Las cosas por su nombre

Por Ramón Alfonso Sallard

Memorias de Adriano es una novela que obsesiona a quien esto escribe. Más que la historia en sí, ha leído y releído, una y otra vez, las notas de Marguerite Yourcenar sobre la construcción de la primera de sus obras maestras. Lo que le cautiva es el proceso creativo: los años de fermento de una idea, antes de ver concluida la tarea. Dos elementos más que explican esta fascinación son la forma en que el libro llegó a sus manos y quién le regaló el ejemplar.

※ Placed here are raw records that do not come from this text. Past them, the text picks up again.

-- ==== Sys2Proof/Machine/Canonical.lean ====
section
/-! DEFINITION. canonical_code_assigner: the canonical function and ASSIGN_CODES (43_canonical_assigner.md R150 to
R155). -/

namespace Sys2Proof.Machine

/-- The order of R150: length ascending, then symbol ascending. -/
abbrev lengthOrder (a b : Byte × Nat) : Prop := a.2 < b.2 ∨ (a.2 = b.2 ∧ a.1.toNat ≤ b.1.toNat)

/-- `E`: the symbols with a length, sorted (R150). -/
def sortedLengths (l : Table (BitVec 6)) : List (Byte × Nat) :=
  ((allBytes.map (fun s => (s, (tableGet l s).toNat))).filter (fun p => p.2 != 0)).insertionSort lengthOrder

/-- The codes after the first one: `code <- (code + 1) << (l - prev)` (R151). -/
def codesAfter (code prev : Nat) : List (Byte × Nat) → List (Byte × Nat × Nat)
  | [] => []
  | (s, l) :: rest =>
    let c := (code + 1) <<< (l - prev)
    (s, l, c) :: codesAfter c l rest

/-- The list of `(symbol, length, code)` in the order of R150, the first code 0 (R151). -/
def canonicalCodes : List (Byte × Nat) → List (Byte × Nat × Nat)
  | [] => []
  | (s, l) :: rest => (s, l, 0) :: codesAfter 0 l rest

/-- A present entry `(1, len, code)` (R32, R151). A code that does not fit its field, which R153 rules out for lengths
BUILD_TREE writes, keeps its low bits (log 9). -/
def presentEntry (len code : Nat) : Entry := { valid := true, len := BitVec.ofNat 6 len, val := BitVec.ofNat 32 code }

/-- `canonical(L)` (R151). -/
def canonical (l : Table (BitVec 6)) : Table Entry :=
  tableOfPairs Entry.absent ((canonicalCodes (sortedLengths l)).map (fun c => (c.1, presentEntry c.2.1 c.2.2)))

/-- DICT written by the assigner, with NSYM, TRIE_VALID and DICT_BAD (R152). -/
def storeCanonical (s : State) : State :=
  let d := canonical s.len
  { s with dict := d, nsym := BitVec.ofNat 9 (numPresent d), trieValid := false, dictBad := false }

/-- The body of ASSIGN_CODES (R152). -/
def bodyAssignCodes (s : State) : BodyResult :=
  if s.lenValid then finish (storeCanonical s) else raise .notReady 0x04#32 s

/-- ASSIGN_CODES (R152). -/
def execAssignCodes (s : State) : Host.Outcome State Fault Refusal := completed (bodyAssignCodes s)

end Sys2Proof.Machine
end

El entusiasmo por Yourcenar no le fue transmitido por su amigo José Antonio Lugo, estudioso de las letras francesas, reconocido francófilo y devoto de la autora nacida en Bruselas en 1903, bajo el nombre de Marguerite Cleenewewerck de Crayencour. Traducirla al castellano es privilegio de unos cuántos, entre ellos Julio Cortázar y Lugo. El segundo, en el prólogo que escribió para La voz de las cosas, dice:

“En Alexis o el tratado del inútil combate, a los 20 años, Yourcenar escribió: ‘Toda felicidad es una inocencia’; a los 50, en Memorias de Adriano: ‘Toda felicidad es una obra maestra’, y a los 80, en un hotel de Tokio, adonde había viajado para escribir su libro sobre Yukio Mishima, afirmó: ‘Sentí, no un instante de felicidad, porque la felicidad no se mide por instantes, sino la súbita conciencia de que la felicidad nos habita’. De la primera cita a la última hay una distancia de 60 años, seis décadas en las que aprendió el secreto que sólo les es revelado a los verdaderamente sabios: la aceptación absoluta de la vida y la comunión con la belleza y el misterio de nuestro paso por este mundo.”

No fue, pues, José Antonio Lugo, sino Jesús Tapia Avilés, periodista de época en Sonora, quien lo condujo a Yourcenar.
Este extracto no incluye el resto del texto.